31 January 2008

Ex Drummer (2007)

"Stupid cow."

When some years ago I was reading this statement, I thought this is the most offensive and mean description of a woman what somebody can say. Above the mental and physical annihilation there is one more thing: the 'dot' at the end of the statement. Not an exclamation mark, but a dot. This laconic, simple voice was the reason why I started to read Herman Brusselmans. Without any expressed emotion, only hurting people.

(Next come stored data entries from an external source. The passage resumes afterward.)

-- ==== Sys2Proof/Certificates/Slice0/Obligations.lean ====
section
/-! DEFINITION. What is claimed of the model, each from the numbered rules of spec/. A statement that
rests on a decision the spec made itself (its D<n>) names the entry of notes/assumptions. -/

open Sys2Proof Sys2Proof.Machine

/-! ## Reset and the invariants -/

/-- R26, R201: the state at reset, before the load. Every zero but the pc's and x0's is a decision
of the spec, and the field reports is the model's own (notes/assumptions/4.md to 7.md, 17.md). -/
def Obligations.ResetStateAsSpecified : Prop :=
  (∀ r : RegIdx, State.reset.x r = 0) ∧ State.reset.pc = 0 ∧
    (∀ n, State.reset.slot n = 0) ∧ (∀ n, State.reset.imem.read Config.imemFill n = 0) ∧
    State.reset.breakpoints = [] ∧ State.reset.runState = .idle ∧ State.reset.reports = []

/-- The invariants hold at reset. -/
def Obligations.ResetSatisfiesInvariant : Prop := SessionInv State.reset

/-- Every step keeps the canonical memories inside their bounds (R21, R22) and the Breakpoint Set
within five distinct members (R23). The canonical form is the model's own (notes/assumptions/23.md). -/
def Obligations.StepKeepsInvariant : Prop :=
  ∀ s t : State, MachineInv s → step s = .next t → MachineInv t

/-- Every command that returns keeps the invariant, and with it "whenever a command returns, the Run
State is Halted if and only if pc is outside 0..1023" (R180, the spec's own derivation). -/
def Obligations.SessionKeepsInvariant : Prop :=
  ∀ (fuel : Nat) (c : Command) (s t : State) (r : Reply),
    SessionInv s → command fuel c s = .returned t r → SessionInv t

/-! ## Encoding -/

/-- R53, R57 to R61, R64 to R66: decoding the word of a well-formed instruction, any operands, gives
the instruction back. The numerals are notes/assumptions/21.md. -/
def Obligations.EncodedInstructionsDecodeBack : Prop :=
  ∀ i : Instr, i.wellFormed = true → decode (encode i) = .ok i

/-- The other direction: a word that decodes is the encoding of the instruction it decodes to, and
that instruction is well formed. So the decoder drops no bit of a supported word. -/
def Obligations.SupportedWordsAreEncodings : Prop :=
  ∀ (w : Word) (i : Instr), decode w = .ok i → i.wellFormed = true ∧ encode i = w

/-- R69: "a word w is instruction M when w & mask(M) = match(M); no two rows match the same word; a
word no row matches is unsupported". -/
def Obligations.DecoderAgreesWithOpcodeTable : Prop :=
  ∀ w : Word,
    (∀ r ∈ opcodeTable, matchesRow w r = true → ∃ i, decode w = .ok i ∧ mnemonicOf i = r.mnemonic) ∧
    ((∀ r ∈ opcodeTable, matchesRow w r = false) → ∃ e, decode w = .error e) ∧
    (∀ r ∈ opcodeTable, ∀ r' ∈ opcodeTable, matchesRow w r = true → matchesRow w r' = true → r = r')

/-- One word of each family, and three unsupported ones, from the worked examples of the rules. -/
def Obligations.SampleWordsDecode : Prop :=
  decode 0x123452B7 = .ok (.lui 5 0x12345000) ∧
  decode 0x00001317 = .ok (.auipc 6 0x1000) ∧
  decode 0xFFBFF0EF = .ok (.jal 1 (-6)) ∧
  decode 0x003280E7 = .ok (.jalr 1 5 3) ∧
  decode 0xFE009FE3 = .ok (.bne 1 0 (-2)) ∧
  decode 0xFFF42383 = .ok (.lw 7 8 (-1)) ∧
  decode 0xFE940EA3 = .ok (.sb 8 9 (-3)) ∧
  decode 0xFFF00293 = .ok (.addi 5 0 (-1)) ∧
  decode 0x407352B3 = .ok (.sra 5 6 7) ∧
  decode 0x00000000 = .error (.unsupportedOpcode 0) ∧
  decode 0x00331293 = .error (.unsupportedFunct3 0x13 1) ∧
  decode 0x027302B3 = .error (.unsupportedFunct7 0 1)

The story of Koen Mortier's film is quite Brusselmans-like (actually the first film from his novels): We have a famous cynical author, Dries (Brusselmans' alter ego), who teams up with three handicapped guys to form a punk-rock band for only one gig. There is a stiff arm gay one playing the bass (you really don't want to know how his arm injured..), an aggressive-brutal women torturer on a guitar and at the mic, and there is Ivan, a deaf wannabe rockstar (guitar too). Dries – without any serious problems – needs to play on a drum. He can't play on it, so this will be his disability. Their name is The Feminists. Perfect.

"Mongoloid, he was a mongoloid, happier than you and me" – says their big hit, and you receives what you need. It is hard to find less political correct movie than the Ex Drummer. And above all the aggression and hatred there is Brusselmans' sceptic, cynical, emotionless voice which kills all your remained social sympathy towards these retards. Because Dries joins the group not out of fun (that would be mean already), but only because of his new book. The reason to participate in the band grounds only on sociological reason. An emotionless research.

Mortier's film follows Brusselmans' statements but replaces the dots to exclamation marks. The movie is aggressive, explicitly brutal – sometimes without any reason or motivation. Except this I can assure all the Brusselmans fans that they will find what they are searching for. Even the "stupid cow"-like statements. According to the director's exaggerated enthusiasm (. = !), this description goes to denominate not a woman in a library (De man die werk vond, 1985) but a character's own mother...

7/10

30 January 2008

Forbrydelsens element / The Element of Crime (1984)

"I want to see Europe again for the first time in 13 years. But Europe is not the same..."

The film is the first part of Lars von Trier's grandiose Europe-trilogy (the others are: Epidemic and Europa), definitely not the best. With its dystopian film-noir style, strange characters, imagined dark-orange world there is something unique within the film history, but it doesn't mean that the film is 'good'. I know most of the people won't agree with me, but for me this film exactly points out Trier's bluffy way of directing, just as I mentioned earlier...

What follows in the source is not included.